Collected data
# # # #
/-- CELL_AUTO_RETURN (R107, R114). -/
def execCellAutoReturn (t : Nat) (k : CellIx) (s : State) : Host.Outcome State Fault Refusal :=
  atTime t s fun s => s.inDom domVOTE fun s => s.cellEvent .autoReturn k

/-- CELL_REPEAT_FAULT (R108). -/
def execCellRepeatFault (t : Nat) (k : CellIx) (s : State) : Host.Outcome State Fault Refusal :=
  atTime t s fun s => s.inDom domVOTE fun s => s.cellEvent .repeatFault k

/-- CELL_RAMP_END (R112). -/
def execCellRampEnd (t : Nat) (k : CellIx) (s : State) : Host.Outcome State Fault Refusal :=
  atTime t s fun s => s.inDom domVOTE fun s => s.cellEvent .rampEnd k

/-- CELL_BYPASS_TIMEOUT (R112). -/
def execCellBypassTimeout (t : Nat) (k : CellIx) (s : State) : Host.Outcome State Fault Refusal :=
  atTime t s fun s => s.inDom domVOTE fun s => s.cellEvent .bypassTimeout k

/-- FAULT_BYPASS_TIMEOUT (R113). -/
def execFaultBypassTimeout (t : Nat) (k : CellIx) (s : State) : Host.Outcome State Fault Refusal :=
  atTime t s fun s => s.inDom domVOTE fun s => s.cellEvent .faultTimeout k

/-- CELL_RETURN_OPEN (R114). -/
def execCellReturnOpen (t : Nat) (k : CellIx) (s : State) : Host.Outcome State Fault Refusal :=
  atTime t s fun s => s.inDom domVOTE fun s => s.cellEvent .returnOpen k

/-- CELL_RETURN_TIMEOUT (R114). -/
def execCellReturnTimeout (t : Nat) (k : CellIx) (s : State) : Host.Outcome State Fault Refusal :=
  atTime t s fun s => s.inDom domVOTE fun s => s.cellEvent .returnTimeout k

/-- R469: a read of CELL_TLM0 snapshots the other telemetry words and CELL_TLM_CYCLE for the session. -/
def State.tlmRead (s : State) (n k : Nat) : State :=
  let x := s.sess n
  let regs := R.CELL_TLM_CYCLE k :: (List.range 7).map fun w => R.CELL_TLM k (w + 1)
  let kept := x.snaps.filter fun e => !regs.contains e.1
  s.setSess n { x with status := .ok, value := s.word (R.CELL_TLM k 0),
                       snaps := regs.map (fun r => (r, s.word r)) ++ kept }

/-- CELL_TLM_READ (R469). -/
def execCellTlmRead (t : Nat) (n : SessIx) (k : CellIx) (s : State) : Host.Outcome State Fault Refusal :=
  atTime t s fun s =>
    if !s.isOn domMGMT then s
    else if !s.isOn domVOTE then s.answer n .domainOff 0
    else s.tlmRead n k

end Sys2Proof.Machine
end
# # # #
Recopy the records without any alteration.

/-- CELL_AUTO_RETURN (R107, R114). -/
def execCellAutoReturn (t : Nat) (k : CellIx) (s : State) : Host.Outcome State Fault Refusal :=
  atTime t s fun s => s.inDom domVOTE fun s => s.cellEvent .autoReturn k

/-- CELL_REPEAT_FAULT (R108). -/
def execCellRepeatFault (t : Nat) (k : CellIx) (s : State) : Host.Outcome State Fault Refusal :=
  atTime t s fun s => s.inDom domVOTE fun s => s.cellEvent .repeatFault k

/-- CELL_RAMP_END (R112). -/
def execCellRampEnd (t : Nat) (k : CellIx) (s : State) : Host.Outcome State Fault Refusal :=
  atTime t s fun s => s.inDom domVOTE fun s => s.cellEvent .rampEnd k

/-- CELL_BYPASS_TIMEOUT (R112). -/
def execCellBypassTimeout (t : Nat) (k : CellIx) (s : State) : Host.Outcome State Fault Refusal :=
  atTime t s fun s => s.inDom domVOTE fun s => s.cellEvent .bypassTimeout k

/-- FAULT_BYPASS_TIMEOUT (R113). -/
def execFaultBypassTimeout (t : Nat) (k : CellIx) (s : State) : Host.Outcome State Fault Refusal :=
  atTime t s fun s => s.inDom domVOTE fun s => s.cellEvent .faultTimeout k

/-- CELL_RETURN_OPEN (R114). -/
def execCellReturnOpen (t : Nat) (k : CellIx) (s : State) : Host.Outcome State Fault Refusal :=
  atTime t s fun s => s.inDom domVOTE fun s => s.cellEvent .returnOpen k

/-- CELL_RETURN_TIMEOUT (R114). -/
def execCellReturnTimeout (t : Nat) (k : CellIx) (s : State) : Host.Outcome State Fault Refusal :=
  atTime t s fun s => s.inDom domVOTE fun s => s.cellEvent .returnTimeout k

/-- R469: a read of CELL_TLM0 snapshots the other telemetry words and CELL_TLM_CYCLE for the session. -/
def State.tlmRead (s : State) (n k : Nat) : State :=
  let x := s.sess n
  let regs := R.CELL_TLM_CYCLE k :: (List.range 7).map fun w => R.CELL_TLM k (w + 1)
  let kept := x.snaps.filter fun e => !regs.contains e.1
  s.setSess n { x with status := .ok, value := s.word (R.CELL_TLM k 0),
                       snaps := regs.map (fun r => (r, s.word r)) ++ kept }

/-- CELL_TLM_READ (R469). -/
def execCellTlmRead (t : Nat) (n : SessIx) (k : CellIx) (s : State) : Host.Outcome State Fault Refusal :=
  atTime t s fun s =>
    if !s.isOn domMGMT then s
    else if !s.isOn domVOTE then s.answer n .domainOff 0
    else s.tlmRead n k

end Sys2Proof.Machine
end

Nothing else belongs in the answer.